■ EXERCISE INSTRUCTIONS:
What you give back should match the records word for word.

■ EXERCISE MATERIALS:
* * *

/-- The hypotheses of `tileWords_issue` on those who arrive are met where two threads do; `witness_TileWords` meets the others. -/
theorem tiled_arrives (i : Instr) : Meets tiled .group t0 [t0, t1] i ∧ ∀ u ∈ packThreads tiled, (tiled.thread u).beyond = false :=
  ⟨meets_of (by decide +kernel) i, by decide +kernel⟩

/-! ## What fails: a thread marked as gone past its loads -/

/-- The state of the tile words' witness, its first arriving thread marked as gone past its loads though no result is outstanding. -/
def strayedTile : State := tiled.modThread t0 fun x => { x with beyond := true }

theorem strayedTile_meets (i : Instr) : Meets strayedTile .group t0 [t0, t1] i := meets_of (by decide +kernel) i
theorem strayedTile_reaches : ReachesBar strayedTile t0 (readS strayedTile t0 (highReg 0)) 0x3000 .wb :=
  reachesBar_of (reaches_of (by rfl) (by decide +kernel)) (by decide +kernel) (unbound_unwatched (by decide +kernel) _ _)
theorem strayedTile_bar : BarIs strayedTile 0x3000 0 1 2 0 :=
  ⟨by decide +kernel, by decide +kernel, by decide +kernel, by decide +kernel, by decide +kernel⟩

theorem pcAfter_of_setsBar {i : Instr} {s : State} {th : TId → Thread} {gr : GId → Group} {pa p l n f : Nat}
    (h : SetsBar i s th gr pa p l n f) (hwf : Memory.wf s.mem = true) (t : TId) : pcAfter i s t = some (th t).pc := by
  obtain ⟨s', he, ht, -⟩ := h hwf
  simp [pcAfter, he, ht]

/-- Refutes O32: `Meets` does not say that no arriving thread is marked `beyond`, and a marked thread stays before the collective
(R50, R126), so that its group goes on waiting where the statement releases it and starts the operation. No run is known to set the
mark with no result outstanding; `tensorEntries_hold` and `tileWords_issue` show that the statement lacks this hypothesis and no other. -/
theorem not_tileWords : ¬ Obligations.TileWords := by
  rintro ⟨-, h⟩
  have hsets : SetsBar (.tcopy 5 2 .rn false 0 0) strayedTile (metOn strayedTile [t0, t1] strayedTile.thread) _ _ _ _ _ _ :=
    h 5 2 2 0 0 (.copy .rn false) _ strayedTile t0 [t0, t1] 0x3000 .wb 0 1 2 0 (.inr (.inr ⟨_, _, rfl, rfl, rfl⟩))
      (strayedTile_meets _) strayedTile_reaches strayedTile_bar (by decide +kernel) (by decide +kernel) (by decide +kernel)
      (by decide +kernel) (by unfold Stored; decide +kernel) (by decide +kernel) (by decide +kernel)
  have hmoves := pcAfter_of_setsBar hsets (by decide +kernel) t0
  have hstays : pcAfter (.tcopy 5 2 .rn false 0 0) strayedTile t0 = some 0x200000 := by decide +kernel
  rw [hstays] at hmoves
  exact absurd hmoves (by decide +kernel)

end Sys2Proof.Machine
end

section
/-! SUPPORT. Words of a portion on hypervectors (R376 to R379, R382): the bits that each operation gives, and what it does to the
group. -/

namespace Sys2Proof.Machine

/-! ## Bits of vectors (R376 to R379) -/

theorem rotateLeft_eq_bitsFrom {w n : Nat} (x : BitVec w) (hn : n < w) :
    x.rotateLeft n = bitsFrom w fun j => x.getLsbD ((j.val + w - n) % w) := by
  apply BitVec.eq_of_getLsbD_eq
  intro j hj
  rw [getLsbD_bitsFrom _ hj, BitVec.getLsbD_rotateLeft, Nat.mod_eq_of_lt hn]
  by_cases h : j < n
  · have hi : (j + w - n) % w = w - n + j := by rw [Nat.mod_eq_of_lt (by omega)]; omega
    simp [h, hi]
  · have hi : (j + w - n) % w = j - n := by
      rw [show j + w - n = j - n + w by omega, Nat.add_mod_right, Nat.mod_eq_of_lt (by omega)]
    simp [h, hi, hj]

theorem getLsbD_triTerm {w : Nat} (tt : Byte) (a b o acc : BitVec w) (k : Nat) {j : Nat} (hj : j < w) :
    (if tt.getLsbD k then
        acc ||| (litOf a (k / 4 % 2 == 1) &&& litOf b (k / 2 % 2 == 1) &&& litOf o (k % 2 == 1)) else acc).getLsbD j =
      (acc.getLsbD j || (tt.getLsbD k && (a.getLsbD j == (k / 4 % 2 == 1)) && (b.getLsbD j == (k / 2 % 2 == 1)) &&
        (o.getLsbD j == (k % 2 == 1)))) := by
  have lit (x : BitVec w) (one : Bool) : (litOf x one).getLsbD j = (x.getLsbD j == one) := by cases one <;> simp [litOf, hj]
  cases tt.getLsbD k <;> simp [lit]

/-- `triOf_eq` for words of every width. -/
theorem triOf_eq_bitsFrom {w : Nat} (tt : Byte) (a b o : BitVec w) :
    triOf tt a b o = bitsFrom w fun j =>
      tt.getLsbD (4 * (a.getLsbD j.val).toNat + 2 * (b.getLsbD j.val).toNat + (o.getLsbD j.val).toNat) := by
  apply BitVec.eq_of_getLsbD_eq
  intro j hj
  have hr : List.range 8 = [0, 1, 2, 3, 4, 5, 6, 7] := rfl
  rw [getLsbD_bitsFrom _ hj, triOf, hr]
  simp only [List.foldl_cons, List.foldl_nil, getLsbD_triTerm tt a b o _ _ hj]
  cases a.getLsbD j <;> cases b.getLsbD j <;> cases o.getLsbD j <;> simp

theorem hvSlice_eq_bitsFrom (x : HVec) (m : Nat) : hvSlice x m = bitsFrom 32 fun j => x.getLsbD (32 * m + j.val) := by
  apply BitVec.eq_of_getLsbD_eq
  intro j hj
  rw [getLsbD_bitsFrom _ hj]
  simp [hvSlice, hj]

/-! ## Slices written (R376) -/

theorem getLsbD_putSlice (x : HVec) (m : Nat) (y : W32) {j : Nat} (hj : j < 4096) :
    (putSlice x m y).getLsbD j = if j / 32 = m then y.getLsbD (j % 32) else x.getLsbD j := by
  have hshift : j - 32 * m < 4096 := by omega
  simp only [putSlice, BitVec.getLsbD_or, BitVec.getLsbD_and, BitVec.getLsbD_not, BitVec.getLsbD_shiftLeft, BitVec.getLsbD_setWidth,
    BitVec.getLsbD_ofNat, Nat.testBit_two_pow_sub_one, hj, hshift]
  by_cases hbelow : j < 32 * m
  · have hne : j / 32 ≠ m := by omega
    simp [hbelow, hne]
  by_cases hin : j - 32 * m < 32
  · have heq : j / 32 = m ∧ j - 32 * m = j % 32 := by omega
    simp [hbelow, heq.1, heq.2, Nat.mod_lt]
  · have hne : j / 32 ≠ m := by omega
    simp [hbelow, hin, hne, BitVec.getLsbD_of_ge y (j - 32 * m) (by omega)]

/-- A vector with slices replaced one after another. -/
def putSlices (x : HVec) (ws : List (Nat × W32)) : HVec := ws.foldl (fun x w => putSlice x w.1 w.2) x

theorem putSlices_untouched {x : HVec} {ws : List (Nat × W32)} {j : Nat} (hj : j < 4096) (h : ∀ w ∈ ws, w.1 ≠ j / 32) :
    (putSlices x ws).getLsbD j = x.getLsbD j :=
  List.foldlRecOn (motive := fun y : HVec => y.getLsbD j = x.getLsbD j) ws _ rfl fun y hy w hw => by
    rw [getLsbD_putSlice y w.1 w.2 hj, if_neg (h w hw).symm, hy]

* * *

■ RESPONSE:
/-- The hypotheses of `tileWords_issue` on those who arrive are met where two threads do; `witness_TileWords` meets the others. -/
theorem tiled_arrives (i : Instr) : Meets tiled .group t0 [t0, t1] i ∧ ∀ u ∈ packThreads tiled, (tiled.thread u).beyond = false :=
  ⟨meets_of (by decide +kernel) i, by decide +kernel⟩

/-! ## What fails: a thread marked as gone past its loads -/

/-- The state of the tile words' witness, its first arriving thread marked as gone past its loads though no result is outstanding. -/
def strayedTile : State := tiled.modThread t0 fun x => { x with beyond := true }

theorem strayedTile_meets (i : Instr) : Meets strayedTile .group t0 [t0, t1] i := meets_of (by decide +kernel) i
theorem strayedTile_reaches : ReachesBar strayedTile t0 (readS strayedTile t0 (highReg 0)) 0x3000 .wb :=
  reachesBar_of (reaches_of (by rfl) (by decide +kernel)) (by decide +kernel) (unbound_unwatched (by decide +kernel) _ _)
theorem strayedTile_bar : BarIs strayedTile 0x3000 0 1 2 0 :=
  ⟨by decide +kernel, by decide +kernel, by decide +kernel, by decide +kernel, by decide +kernel⟩

theorem pcAfter_of_setsBar {i : Instr} {s : State} {th : TId → Thread} {gr : GId → Group} {pa p l n f : Nat}
    (h : SetsBar i s th gr pa p l n f) (hwf : Memory.wf s.mem = true) (t : TId) : pcAfter i s t = some (th t).pc := by
  obtain ⟨s', he, ht, -⟩ := h hwf
  simp [pcAfter, he, ht]

/-- Refutes O32: `Meets` does not say that no arriving thread is marked `beyond`, and a marked thread stays before the collective
(R50, R126), so that its group goes on waiting where the statement releases it and starts the operation. No run is known to set the
mark with no result outstanding; `tensorEntries_hold` and `tileWords_issue` show that the statement lacks this hypothesis and no other. -/
theorem not_tileWords : ¬ Obligations.TileWords := by
  rintro ⟨-, h⟩
  have hsets : SetsBar (.tcopy 5 2 .rn false 0 0) strayedTile (metOn strayedTile [t0, t1] strayedTile.thread) _ _ _ _ _ _ :=
    h 5 2 2 0 0 (.copy .rn false) _ strayedTile t0 [t0, t1] 0x3000 .wb 0 1 2 0 (.inr (.inr ⟨_, _, rfl, rfl, rfl⟩))
      (strayedTile_meets _) strayedTile_reaches strayedTile_bar (by decide +kernel) (by decide +kernel) (by decide +kernel)
      (by decide +kernel) (by unfold Stored; decide +kernel) (by decide +kernel) (by decide +kernel)
  have hmoves := pcAfter_of_setsBar hsets (by decide +kernel) t0
  have hstays : pcAfter (.tcopy 5 2 .rn false 0 0) strayedTile t0 = some 0x200000 := by decide +kernel
  rw [hstays] at hmoves
  exact absurd hmoves (by decide +kernel)

end Sys2Proof.Machine
end

section
/-! SUPPORT. Words of a portion on hypervectors (R376 to R379, R382): the bits that each operation gives, and what it does to the
group. -/

namespace Sys2Proof.Machine

/-! ## Bits of vectors (R376 to R379) -/

theorem rotateLeft_eq_bitsFrom {w n : Nat} (x : BitVec w) (hn : n < w) :
    x.rotateLeft n = bitsFrom w fun j => x.getLsbD ((j.val + w - n) % w) := by
  apply BitVec.eq_of_getLsbD_eq
  intro j hj
  rw [getLsbD_bitsFrom _ hj, BitVec.getLsbD_rotateLeft, Nat.mod_eq_of_lt hn]
  by_cases h : j < n
  · have hi : (j + w - n) % w = w - n + j := by rw [Nat.mod_eq_of_lt (by omega)]; omega
    simp [h, hi]
  · have hi : (j + w - n) % w = j - n := by
      rw [show j + w - n = j - n + w by omega, Nat.add_mod_right, Nat.mod_eq_of_lt (by omega)]
    simp [h, hi, hj]

theorem getLsbD_triTerm {w : Nat} (tt : Byte) (a b o acc : BitVec w) (k : Nat) {j : Nat} (hj : j < w) :
    (if tt.getLsbD k then
        acc ||| (litOf a (k / 4 % 2 == 1) &&& litOf b (k / 2 % 2 == 1) &&& litOf o (k % 2 == 1)) else acc).getLsbD j =
      (acc.getLsbD j || (tt.getLsbD k && (a.getLsbD j == (k / 4 % 2 == 1)) && (b.getLsbD j == (k / 2 % 2 == 1)) &&
        (o.getLsbD j == (k % 2 == 1)))) := by
  have lit (x : BitVec w) (one : Bool) : (litOf x one).getLsbD j = (x.getLsbD j == one) := by cases one <;> simp [litOf, hj]
  cases tt.getLsbD k <;> simp [lit]

/-- `triOf_eq` for words of every width. -/
theorem triOf_eq_bitsFrom {w : Nat} (tt : Byte) (a b o : BitVec w) :
    triOf tt a b o = bitsFrom w fun j =>
      tt.getLsbD (4 * (a.getLsbD j.val).toNat + 2 * (b.getLsbD j.val).toNat + (o.getLsbD j.val).toNat) := by
  apply BitVec.eq_of_getLsbD_eq
  intro j hj
  have hr : List.range 8 = [0, 1, 2, 3, 4, 5, 6, 7] := rfl
  rw [getLsbD_bitsFrom _ hj, triOf, hr]
  simp only [List.foldl_cons, List.foldl_nil, getLsbD_triTerm tt a b o _ _ hj]
  cases a.getLsbD j <;> cases b.getLsbD j <;> cases o.getLsbD j <;> simp

theorem hvSlice_eq_bitsFrom (x : HVec) (m : Nat) : hvSlice x m = bitsFrom 32 fun j => x.getLsbD (32 * m + j.val) := by
  apply BitVec.eq_of_getLsbD_eq
  intro j hj
  rw [getLsbD_bitsFrom _ hj]
  simp [hvSlice, hj]

/-! ## Slices written (R376) -/

theorem getLsbD_putSlice (x : HVec) (m : Nat) (y : W32) {j : Nat} (hj : j < 4096) :
    (putSlice x m y).getLsbD j = if j / 32 = m then y.getLsbD (j % 32) else x.getLsbD j := by
  have hshift : j - 32 * m < 4096 := by omega
  simp only [putSlice, BitVec.getLsbD_or, BitVec.getLsbD_and, BitVec.getLsbD_not, BitVec.getLsbD_shiftLeft, BitVec.getLsbD_setWidth,
    BitVec.getLsbD_ofNat, Nat.testBit_two_pow_sub_one, hj, hshift]
  by_cases hbelow : j < 32 * m
  · have hne : j / 32 ≠ m := by omega
    simp [hbelow, hne]
  by_cases hin : j - 32 * m < 32
  · have heq : j / 32 = m ∧ j - 32 * m = j % 32 := by omega
    simp [hbelow, heq.1, heq.2, Nat.mod_lt]
  · have hne : j / 32 ≠ m := by omega
    simp [hbelow, hin, hne, BitVec.getLsbD_of_ge y (j - 32 * m) (by omega)]

/-- A vector with slices replaced one after another. -/
def putSlices (x : HVec) (ws : List (Nat × W32)) : HVec := ws.foldl (fun x w => putSlice x w.1 w.2) x

theorem putSlices_untouched {x : HVec} {ws : List (Nat × W32)} {j : Nat} (hj : j < 4096) (h : ∀ w ∈ ws, w.1 ≠ j / 32) :
    (putSlices x ws).getLsbD j = x.getLsbD j :=
  List.foldlRecOn (motive := fun y : HVec => y.getLsbD j = x.getLsbD j) ws _ rfl fun y hy w hw => by
    rw [getLsbD_putSlice y w.1 w.2 hj, if_neg (h w hw).symm, hy]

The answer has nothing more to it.